Activity: Up to and including the line with "theorem State.countPresentation_nextSeq (s", return every line from the start of the entries below exactly.

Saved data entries
@[simp] theorem State.countPresentation_steady (s : State) (ch : ChannelId) (n : Nat) (d : Bool) :
    (s.countPresentation ch n d).steady = s.steady := by
  simp only [State.countPresentation]; (repeat' split) <;> simp
@[simp] theorem State.countPresentation_keys (s : State) (ch : ChannelId) (n : Nat) (d : Bool) :
    (s.countPresentation ch n d).keys = s.keys := by
  simp only [State.countPresentation]; (repeat' split) <;> simp
@[simp] theorem State.countPresentation_nextSeq (s : State) (ch : ChannelId) (n : Nat) (d : Bool) :
    (s.countPresentation ch n d).nextSeq = s.nextSeq := by
  simp only [State.countPresentation]; (repeat' split) <;> simp

@[simp] theorem State.countHeld_steady (s : State) (ch : ChannelId) :
    (s.countHeld ch).steady = s.steady := by
  simp only [State.countHeld]; (repeat' split) <;> simp
@[simp] theorem State.countHeld_licences (s : State) (ch : ChannelId) :
    (s.countHeld ch).licences = s.licences := by
  simp only [State.countHeld]; (repeat' split) <;> simp
@[simp] theorem State.countHeld_keys (s : State) (ch : ChannelId) :
    (s.countHeld ch).keys = s.keys := by
  simp only [State.countHeld]; (repeat' split) <;> simp
@[simp] theorem State.countHeld_nextSeq (s : State) (ch : ChannelId) :
    (s.countHeld ch).nextSeq = s.nextSeq := by
  simp only [State.countHeld]; (repeat' split) <;> simp
@[simp] theorem State.countHeld_notices (s : State) (ch : ChannelId) :
    (s.countHeld ch).notices = s.notices := by
  simp only [State.countHeld]; (repeat' split) <;> simp

@[simp] theorem State.arriveStale_steady (s : State) (ch : ChannelId) (g : Segment) :
    (s.arriveStale ch g).steady = s.steady := by
  simp only [State.arriveStale]; (repeat' split) <;> simp
@[simp] theorem State.arriveStale_licences (s : State) (ch : ChannelId) (g : Segment) :
    (s.arriveStale ch g).licences = s.licences := by
  simp only [State.arriveStale]; (repeat' split) <;> simp
@[simp] theorem State.arriveStale_keys (s : State) (ch : ChannelId) (g : Segment) :
    (s.arriveStale ch g).keys = s.keys := by
  simp only [State.arriveStale]; (repeat' split) <;> simp
@[simp] theorem State.arriveStale_log (s : State) (ch : ChannelId) (g : Segment) :
    (s.arriveStale ch g).log = s.log := by
  simp only [State.arriveStale]; (repeat' split) <;> simp
@[simp] theorem State.arriveStale_nextSeq (s : State) (ch : ChannelId) (g : Segment) :
    (s.arriveStale ch g).nextSeq = s.nextSeq := by
  simp only [State.arriveStale]; (repeat' split) <;> simp
@[simp] theorem State.arriveStale_notices (s : State) (ch : ChannelId) (g : Segment) :
    (s.arriveStale ch g).notices = s.notices := by
  simp only [State.arriveStale]; (repeat' split) <;> simp

@[simp] theorem State.arrive_steady (s : State) (ch : ChannelId) (g : Segment) :
    (s.arrive ch g).steady = s.steady := by
  simp only [State.arrive]; (repeat' split) <;> simp
@[simp] theorem State.arrive_licences (s : State) (ch : ChannelId) (g : Segment) :
    (s.arrive ch g).licences = s.licences := by
  simp only [State.arrive]; (repeat' split) <;> simp
@[simp] theorem State.arrive_keys (s : State) (ch : ChannelId) (g : Segment) :
    (s.arrive ch g).keys = s.keys := by
  simp only [State.arrive]; (repeat' split) <;> simp
@[simp] theorem State.arrive_log (s : State) (ch : ChannelId) (g : Segment) :
    (s.arrive ch g).log = s.log := by
  simp only [State.arrive]; (repeat' split) <;> simp
@[simp] theorem State.arrive_nextSeq (s : State) (ch : ChannelId) (g : Segment) :
    (s.arrive ch g).nextSeq = s.nextSeq := by
  simp only [State.arrive]; (repeat' split) <;> simp

@[simp] theorem State.arriveHeld_steady (s : State) (b : List Byte) :
    (s.arriveHeld b).steady = s.steady := by
  simp [State.arriveHeld]
@[simp] theorem State.arriveHeld_licences (s : State) (b : List Byte) :
    (s.arriveHeld b).licences = s.licences := by
  simp [State.arriveHeld]
@[simp] theorem State.arriveHeld_keys (s : State) (b : List Byte) :
    (s.arriveHeld b).keys = s.keys := by
  simp [State.arriveHeld]
@[simp] theorem State.arriveHeld_log (s : State) (b : List Byte) :
    (s.arriveHeld b).log = s.log := by
  simp [State.arriveHeld]
@[simp] theorem State.arriveHeld_nextSeq (s : State) (b : List Byte) :
    (s.arriveHeld b).nextSeq = s.nextSeq := by
  simp [State.arriveHeld]

@[simp] theorem State.takePathByte_steady (s : State) (b : Byte) :
    (s.takePathByte b).steady = s.steady := by
  simp only [State.takePathByte]; (repeat' split) <;> simp
@[simp] theorem State.takePathByte_licences (s : State) (b : Byte) :
    (s.takePathByte b).licences = s.licences := by
  simp only [State.takePathByte]; (repeat' split) <;> simp
@[simp] theorem State.takePathByte_keys (s : State) (b : Byte) :
    (s.takePathByte b).keys = s.keys := by
  simp only [State.takePathByte]; (repeat' split) <;> simp
@[simp] theorem State.takePathByte_log (s : State) (b : Byte) :
    (s.takePathByte b).log = s.log := by
  simp only [State.takePathByte]; (repeat' split) <;> simp
@[simp] theorem State.takePathByte_nextSeq (s : State) (b : Byte) :
    (s.takePathByte b).nextSeq = s.nextSeq := by
  simp only [State.takePathByte]; (repeat' split) <;> simp

@[simp] theorem State.takePathBytes_steady (s : State) (bs : List Byte) :
    (s.takePathBytes bs).steady = s.steady := 
  State.foldl_field (·.steady) State.takePathByte (fun _ _ => by simp) _ _
@[simp] theorem State.takePathBytes_licences (s : State) (bs : List Byte) :
    (s.takePathBytes bs).licences = s.licences := 
  State.foldl_field (·.licences) State.takePathByte (fun _ _ => by simp) _ _
@[simp] theorem State.takePathBytes_keys (s : State) (bs : List Byte) :
    (s.takePathBytes bs).keys = s.keys := 
  State.foldl_field (·.keys) State.takePathByte (fun _ _ => by simp) _ _
@[simp] theorem State.takePathBytes_log (s : State) (bs : List Byte) :
    (s.takePathBytes bs).log = s.log := 
  State.foldl_field (·.log) State.takePathByte (fun _ _ => by simp) _ _
@[simp] theorem State.takePathBytes_nextSeq (s : State) (bs : List Byte) :
    (s.takePathBytes bs).nextSeq = s.nextSeq := 
  State.foldl_field (·.nextSeq) State.takePathByte (fun _ _ => by simp) _ _

@[simp] theorem State.abandonWork_steady (s : State) (ch : ChannelId) :
    (s.abandonWork ch).steady = s.steady := by
  simp only [State.abandonWork]; (repeat' split) <;> rfl
@[simp] theorem State.abandonWork_licences (s : State) (ch : ChannelId) :
    (s.abandonWork ch).licences = s.licences := by
  simp only [State.abandonWork]; (repeat' split) <;> rfl
@[simp] theorem State.abandonWork_keys (s : State) (ch : ChannelId) :
    (s.abandonWork ch).keys = s.keys := by
  simp only [State.abandonWork]; (repeat' split) <;> rfl
@[simp] theorem State.abandonWork_log (s : State) (ch : ChannelId) :
    (s.abandonWork ch).log = s.log := by
  simp only [State.abandonWork]; (repeat' split) <;> rfl
@[simp] theorem State.abandonWork_nextSeq (s : State) (ch : ChannelId) :
    (s.abandonWork ch).nextSeq = s.nextSeq := by
  simp only [State.abandonWork]; (repeat' split) <;> rfl
@[simp] theorem State.abandonWork_notices (s : State) (ch : ChannelId) :
    (s.abandonWork ch).notices = s.notices := by
  simp only [State.abandonWork]; (repeat' split) <;> rfl
@[simp] theorem State.abandonWork_chan (s : State) (ch : ChannelId) (c' : ChannelId) :
    (s.abandonWork ch).chan c' = s.chan c' := by
  simp only [State.abandonWork]; (repeat' split) <;> cases c' <;> rfl

@[simp] theorem State.finishHead_steady (s : State) (ch : ChannelId) :
    (s.finishHead ch).steady = s.steady := by
  simp only [State.finishHead]; (repeat' split) <;> simp
@[simp] theorem State.finishHead_licences (s : State) (ch : ChannelId) :
    (s.finishHead ch).licences = s.licences := by
  simp only [State.finishHead]; (repeat' split) <;> simp
@[simp] theorem State.finishHead_keys (s : State) (ch : ChannelId) :
    (s.finishHead ch).keys = s.keys := by
  simp only [State.finishHead]; (repeat' split) <;> simp
@[simp] theorem State.finishHead_log (s : State) (ch : ChannelId) :
    (s.finishHead ch).log = s.log := by
  simp only [State.finishHead]; (repeat' split) <;> simp
@[simp] theorem State.finishHead_nextSeq (s : State) (ch : ChannelId) :
    (s.finishHead ch).nextSeq = s.nextSeq := by
  simp only [State.finishHead]; (repeat' split) <;> simp
@[simp] theorem State.finishHead_notices (s : State) (ch : ChannelId) :
    (s.finishHead ch).notices = s.notices := by
  simp only [State.finishHead]; (repeat' split) <;> simp

@[simp] theorem State.raiseEpoch_steady (s : State) (ch : ChannelId) :
    (s.raiseEpoch ch).steady = s.steady := by
  simp only [State.raiseEpoch]; (repeat' split) <;> simp
@[simp] theorem State.raiseEpoch_licences (s : State) (ch : ChannelId) :
    (s.raiseEpoch ch).licences = s.licences := by
  simp only [State.raiseEpoch]; (repeat' split) <;> simp
@[simp] theorem State.raiseEpoch_keys (s : State) (ch : ChannelId) :
    (s.raiseEpoch ch).keys = s.keys := by
  simp only [State.raiseEpoch]; (repeat' split) <;> simp
@[simp] theorem State.raiseEpoch_log (s : State) (ch : ChannelId) :
    (s.raiseEpoch ch).log = s.log := by
  simp only [State.raiseEpoch]; (repeat' split) <;> simp
@[simp] theorem State.raiseEpoch_nextSeq (s : State) (ch : ChannelId) :
    (s.raiseEpoch ch).nextSeq = s.nextSeq := by
  simp only [State.raiseEpoch]; (repeat' split) <;> simp
@[simp] theorem State.raiseEpoch_notices (s : State) (ch : ChannelId) :
    (s.raiseEpoch ch).notices = s.notices := by
  simp only [State.raiseEpoch]; (repeat' split) <;> simp

@[simp] theorem State.restartIngest_steady (s : State) (ch : ChannelId) :
    (s.restartIngest ch).steady = s.steady := by
  simp [State.restartIngest]
@[simp] theorem State.restartIngest_licences (s : State) (ch : ChannelId) :
    (s.restartIngest ch).licences = s.licences := by
  simp [State.restartIngest]
@[simp] theorem State.restartIngest_keys (s : State) (ch : ChannelId) :
    (s.restartIngest ch).keys = s.keys := by
  simp [State.restartIngest]
@[simp] theorem State.restartIngest_log (s : State) (ch : ChannelId) :
    (s.restartIngest ch).log = s.log := by
  simp [State.restartIngest]
@[simp] theorem State.restartIngest_nextSeq (s : State) (ch : ChannelId) :
    (s.restartIngest ch).nextSeq = s.nextSeq := by
  simp [State.restartIngest]
@[simp] theorem State.restartIngest_notices (s : State) (ch : ChannelId) :
    (s.restartIngest ch).notices = s.notices := by
  simp [State.restartIngest]

@[simp] theorem State.sendNextReturn_steady (s : State) :
    (s.sendNextReturn).steady = s.steady := by
  simp only [State.sendNextReturn]; (repeat' split) <;> rfl
@[simp] theorem State.sendNextReturn_licences (s : State) :
    (s.sendNextReturn).licences = s.licences := by
  simp only [State.sendNextReturn]; (repeat' split) <;> rfl
@[simp] theorem State.sendNextReturn_keys (s : State) :
    (s.sendNextReturn).keys = s.keys := by
  simp only [State.sendNextReturn]; (repeat' split) <;> rfl
@[simp] theorem State.sendNextReturn_log (s : State) :
    (s.sendNextReturn).log = s.log := by
  simp only [State.sendNextReturn]; (repeat' split) <;> rfl
@[simp] theorem State.sendNextReturn_nextSeq (s : State) :
    (s.sendNextReturn).nextSeq = s.nextSeq := by
  simp only [State.sendNextReturn]; (repeat' split) <;> rfl
@[simp] theorem State.sendNextReturn_notices (s : State) :
    (s.sendNextReturn).notices = s.notices := by
  simp only [State.sendNextReturn]; (repeat' split) <;> rfl
@[simp] theorem State.sendNextReturn_chan (s : State) (c' : ChannelId) :
    (s.sendNextReturn).chan c' = s.chan c' := by
  simp only [State.sendNextReturn]; (repeat' split) <;> cases c' <;> rfl

@[simp] theorem State.putSubs_steady (s : State) (ch : ChannelId) (x : SubsResult) :
    (s.putSubs ch x).steady = s.steady := 
  (State.raiseDrops_steady _ _ _).trans (State.modChan_steady s ch _)
@[simp] theorem State.putSubs_licences (s : State) (ch : ChannelId) (x : SubsResult) :
    (s.putSubs ch x).licences = s.licences := by
  simp [State.putSubs]
@[simp] theorem State.putSubs_keys (s : State) (ch : ChannelId) (x : SubsResult) :
    (s.putSubs ch x).keys = s.keys := by
  simp [State.putSubs]
@[simp] theorem State.putSubs_log (s : State) (ch : ChannelId) (x : SubsResult) :
    (s.putSubs ch x).log = s.log := by
  simp [State.putSubs]
@[simp] theorem State.putSubs_nextSeq (s : State) (ch : ChannelId) (x : SubsResult) :
    (s.putSubs ch x).nextSeq = s.nextSeq := by
  simp [State.putSubs]

@[simp] theorem State.modSubs_steady (s : State) (ch : ChannelId) (f : Subtitles → Subtitles) :
    (s.modSubs ch f).steady = s.steady := by
  simp [State.modSubs]
@[simp] theorem State.modSubs_licences (s : State) (ch : ChannelId) (f : Subtitles → Subtitles) :
    (s.modSubs ch f).licences = s.licences := by
  simp [State.modSubs]
@[simp] theorem State.modSubs_keys (s : State) (ch : ChannelId) (f : Subtitles → Subtitles) :
    (s.modSubs ch f).keys = s.keys := by
  simp [State.modSubs]
@[simp] theorem State.modSubs_log (s : State) (ch : ChannelId) (f : Subtitles → Subtitles) :
    (s.modSubs ch f).log = s.log := by
  simp [State.modSubs]
@[simp] theorem State.modSubs_nextSeq (s : State) (ch : ChannelId) (f : Subtitles → Subtitles) :
    (s.modSubs ch f).nextSeq = s.nextSeq := by
  simp [State.modSubs]
@[simp] theorem State.modSubs_notices (s : State) (ch : ChannelId) (f : Subtitles → Subtitles) :
    (s.modSubs ch f).notices = s.notices := by
  simp [State.modSubs]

Solution to the problem:
@[simp] theorem State.countPresentation_steady (s : State) (ch : ChannelId) (n : Nat) (d : Bool) :
    (s.countPresentation ch n d).steady = s.steady := by
  simp only [State.countPresentation]; (repeat' split) <;> simp
@[simp] theorem State.countPresentation_keys (s : State) (ch : ChannelId) (n : Nat) (d : Bool) :
    (s.countPresentation ch n d).keys = s.keys := by
  simp only [State.countPresentation]; (repeat' split) <;> simp
@[simp] theorem State.countPresentation_nextSeq (s : State) (ch : ChannelId) (n : Nat) (d : Bool) :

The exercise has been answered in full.